The World Health Organization (WHO) states that "Nearly 1 in 3 women — estimated 840 million globally — have experienced partner or sexual violence during their lifetime, a figure that has barely changed since 2000. In the last 12 months alone, 316 million women — 11% of those aged 15 or older — were subjected to physical or sexual violence by an intimate partner. Progress on reducing intimate partner violence has been painfully slow, with only 0.2% annual decline over the past two decades."
The Global Gender Gap Report 2024 shows that in India, the National Crime Records Bureau (NCRB) recorded more than 365,000 acts of violence against women in 2022. Of these, as many as 38% of the cases were cruelty by a husband or relative. These figures demonstrate the high likelihood of women facing violence within their own homes from spouses and relatives. Additionally, evidence from National Family Health Survey (NFHS)-5 (2020–21) indicates that women in rural areas of India experience a higher prevalence of domestic violence (DV) compared to women in urban areas, raising critical concerns about the ability of rural women to access timely and appropriate support.
In India, while institutional support services for women experiencing violence — such as One-Stop Centres, Bharosa Cells, legal aid, and counselling services — are available, these services are largely concentrated in urban areas. Women survivors of DV, particularly from rural settings, face multiple barriers in accessing these services, including limited awareness, restricted mobility, distance from service locations, and social and familial constraints. This underscores the urgent need to strengthen facility- and community-level responses within the public health system to bridge existing access gaps for survivors of violence.
Are women survivors of DV in rural areas able to have their safety assured during emergencies and crises? MASUM–CEHAT's Udaan Project, implemented in collaboration with the District Health Department, Chhatrapati Sambhajinagar, seeks to bridge this critical gap by improving women survivors' access to support services through community health workers, particularly ASHAs. In one such case, with the help of a community health worker, the survivor was able to safely leave her marital home in a crisis — highlighting the critical role of strengthened facility and community-level responses in ensuring safety for rural women.
At a rural Sub-Centre located in the Udaan Project's intervention block, the community health worker (ASHA) was able to address one such survivor's needs. The survivor, 30, married a couple of years ago, was seen hiding in a far corner of the Sub-Centre looking terrified and disturbed. The woman's disturbed state alerted the ASHA about the need to provide help.
Accordingly, the ASHA persisted in talking to the woman and making her open up. The ASHA was able to gain the survivor's trust and learned about the physical, mental, and emotional abuse her alcoholic husband was perpetrating. The woman had no children so far. The woman perceived a threat to her life at her marital home and was unwilling to go back there. Instead, she wanted to return to her parental home which was some distance away. However, she did not have her parents' contact number. It was with the ASHA's efforts that a local relative's name was obtained after talking to the survivor at length. In the absence of the local relative's address and contact number, the ASHA had to enlist the support of certain community contacts in the village to trace the local relatives. These relatives in turn had the contact information of the survivor's parents. The survivor's parents were duly contacted and the woman was able to call her parents on phone. The parents were able to reach the Sub-Centre within a few hours and, in the interim, the survivor was taken care of in terms of treating her injuries, providing her with food, and emotionally supporting her in this crisis situation.

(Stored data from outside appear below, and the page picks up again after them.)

-- ==== Sys2Proof/Machine/Completions.lean ====
section
/-! DEFINITION. What the memory's completions do (R147): the notice of a PASS write beat, the data of reads, tiles,
records and blocks; and TILE_TAKE. Each command acts on the oldest request in flight, and does nothing when that is not
of its kind (R147, log entries 3 and 16). -/

namespace Sys2Proof.Machine

/-- The oldest request leaves the port, and with the last one a drain ends (R147, R150, R154, log entry 17). -/
def State.removeOldest (s : State) : State := State.endDrain { s with inFlight := s.inFlight.tail }

/-- The beats of a request written to memory (R147). -/
def State.writeMemory (s : State) (beats : List WriteBeat) : State := { s with mem := s.mem.writeBeats beats }

/-- The data of a read's beats, as memory stands at its completion. -/
def State.readMemory (s : State) (addrs : List Nat) : List BeatData := addrs.map s.mem.readBeat

/-! ### Host writes (R147) -/

/-- The three blocks take notice of a completed PASS write beat (R147). -/
def State.notice (s : State) (b : WriteBeat) : State := ((s.damageNotice b).streamNotice b).controlCapture b

/-- The rest of a host write goes back to the head of the requests in flight (R147). -/
def State.restoreWrite (s : State) (rest : List WriteBeat) : State :=
  { s with inFlight := .hostWrite rest :: s.inFlight }

/-- The memory completes one beat of the oldest request, a host write; the request is not counted in flight by what
its own beat causes (R147, R153). -/
def State.completeHostBeat (s : State) (b : WriteBeat) (rest : List WriteBeat) : State :=
  let t := s.writeMemory [b]
  if rest = [] then (t.removeOldest.notice b).acceptWaiting
  else ((State.notice { t with inFlight := t.inFlight.tail } b).restoreWrite rest).acceptWaiting

/-- HOST_WRITE_COMPLETION (R147). -/
def execHostWriteCompletion (s : State) : Host.Outcome State Fault Refusal :=
  match s.inFlight.head? with
  | some (.hostWrite (b :: rest)) => .next (s.completeHostBeat b rest)
  | _ => .next s

/-! ### Host reads (R149) -/

/-- The data of a request put into a read from a beat on. -/
def TrackedRead.fill (start : Nat) (data : List BeatData) (r : TrackedRead) : TrackedRead :=
  { r with down := r.down.mapIdx fun i b =>
      if start ≤ i ∧ i < start + data.length then { b with data := some (data.getD (i - start) 0) } else b }

/-- The data of a request of the read `id` comes back (R149). -/
def State.returnData (s : State) (id start : Nat) (data : List BeatData) : State :=
  { s with tracker := s.tracker.map fun r => if r.id = id then r.fill start data else r }

/-- HOST_READ_COMPLETION (R149). -/
def execHostReadCompletion (s : State) : Host.Outcome State Fault Refusal :=
  match s.inFlight.head? with
  | some (.hostRead id start addrs) =>
    .next ((s.removeOldest.returnData id start (s.readMemory addrs)).returnReads).acceptWaiting
  | _ => .next s

/-! ### Scanout reads (R119, R120) -/

/-- The pixels of a run come back: they enter the FIFO, or are discarded (R119, R120). -/
def State.returnPixels (s : State) (d : OutputId) (r : Run) (data : List BeatData) (live : Bool) : State :=
  if live then s.setOutput d ((s.outputs.get d).returnRun r data) else s

/-- SCAN_READ_COMPLETION (R119). -/
def execScanReadCompletion (s : State) : Host.Outcome State Fault Refusal :=
  match s.inFlight.head? with
  | some (.scanRead d line pixel count addrs live) =>
    .next (s.removeOldest.returnPixels d { line := line, pixel := pixel, count := count } (s.readMemory addrs) live)
  | _ => .next s

/-! ### The compositor (R65, R67, R73) -/

/-- TILE_TAKE (R65, R70). -/
def execTileTake (s : State) : Host.Outcome State Fault Refusal := .next s.tileTake

/-- The beats that a read of a tile has returned, by layer and address. -/
def tileData (layer : Nat) (addrs : List Nat) (data : List BeatData) : List TileData :=
  (addrs.zip data).map fun p => { layer := layer, addr := p.1, data := p.2 }

/-- A live job after one of its reads has returned; the last one forms the row writes (R65). -/
def State.jobRead (s : State) (j : Job) (found : List TileData) : State :=
  { s with job := some (s.formWrites { j with readsOut := j.readsOut - 1, data := j.data ++ found }) }

/-- An abandoned job after one of its requests has completed: the engine is free once none is left (R73). -/
def State.dropJob (s : State) (j : Job) : State := { s with job := if j.idle then none else some j }

/-- A read of the compositor returns (R65, R73). -/
def State.compRead (s : State) (found : List TileData) : State :=
  match s.job with
  | none => s
  | some j => if j.live then s.jobRead j found else s.dropJob { j with readsOut := j.readsOut - 1 }

/-- COMP_READ_COMPLETION (R65). -/
def execCompReadCompletion (s : State) : Host.Outcome State Fault Refusal :=
  match s.inFlight.head? with
  | some (.compRead layer addrs) => .next (s.removeOldest.compRead (tileData layer addrs (s.readMemory addrs)))
  | _ => .next s

/-- A live job after one of its row writes has completed: with the last one the tile completes and the engine is free
(R65, R67). -/
def State.jobWrite (s : State) (j : Job) : State :=
  if j.done then State.completeTile { s with job := none } j.output else { s with job := some j }

/-- A row write of the compositor completes (R65, R73). -/
def State.compWrite (s : State) : State :=
  match s.job with
  | none => s
  | some j =>
    let k := { j with writesOut := j.writesOut - 1 }
    if j.live then s.jobWrite k else s.dropJob k

/-- COMP_WRITE_COMPLETION (R65, R73). -/
def execCompWriteCompletion (s : State) : Host.Outcome State Fault Refusal :=
  match s.inFlight.head? with
  | some (.compWrite beats) => .next ((s.writeMemory beats).removeOldest.compWrite)
  | _ => .next s

/-- The tile in hand has one request left, a row write in flight (R65). -/
def State.lastRow (s : State) : Bool :=
  match s.job with
  | none => false
  | some j => j.live && j.reads.isEmpty && j.writes.isEmpty && j.readsOut == 0 && j.writesOut == 1

/-- TILE_COMPLETION (R65, R67): the memory completes the last row write of the tile in hand. -/
def execTileCompletion (s : State) : Host.Outcome State Fault Refusal :=
  match s.inFlight.head? with
  | some (.compWrite beats) => if s.lastRow then .next ((s.writeMemory beats).removeOldest.compWrite) else .next s
  | _ => .next s

/-! ### Records and blocks (R162, R166, R169) -/

/-- RECORD_WRITE_COMPLETION (R166). -/
def execRecordWriteCompletion (s : State) : Host.Outcome State Fault Refusal :=
  match s.inFlight.head? with
  | some (.recordWrite beats) =>
    let t := (s.writeMemory beats).removeOldest
    .next { t with events := t.events.finishRecord }
  | _ => .next s

/-- READBACK_DONE for the pending readback, which is no longer pending (R162). -/
def State.readbackFinished (s : State) : State :=
  match s.events.readback with
  | none => s
  | some r =>
    { s with events := { s.events with readback := none } }.raise
      { kind := .readbackDone, source := r.table.toNat, frame := 0, reason := 0, a := word r.entry.toNat,
        b := word r.selector.toNat }

/-- The write of a block completes (R162, R169). -/
def State.blockWritten (s : State) (b : Block) (live : Bool) : State :=
  if b = .readback ∧ live then s.readbackFinished else s

/-- STATUS_BLOCK_COMPLETION (R169). -/
def execStatusBlockCompletion (s : State) : Host.Outcome State Fault Refusal :=
  match s.inFlight.head? with
  | some (.blockWrite b live beats) => .next ((s.writeMemory beats).removeOldest.blockWritten b live)
  | _ => .next s

/-- READBACK_DONE (R162): the write of the readback area completes. -/
def execReadbackDone (s : State) : Host.Outcome State Fault Refusal :=
  match s.inFlight.head? with
  | some (.blockWrite .readback true beats) => .next ((s.writeMemory beats).removeOldest.blockWritten .readback true)
  | _ => .next s

end Sys2Proof.Machine
end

Although told about options like the Bharosa Cell for joint counselling and the Sakhi Centre which provides shelter, the survivor preferred to inform her parents. The ASHA had provided her information on the services of a Protection Officer as well.
After the arrival of her parents, when they learned about the spousal abuse, they immediately wanted to lodge a police complaint against the abusive husband. Even in this regard, the ASHA was able to provide necessary contact information and even accompanied the family to lodge a complaint.
This demonstrates that with proper training and capacity building, the health facility, its staff, and community workers affiliated with it — can play a vital role in response to DV and provide the safe space that a DV survivor can access in crucial times.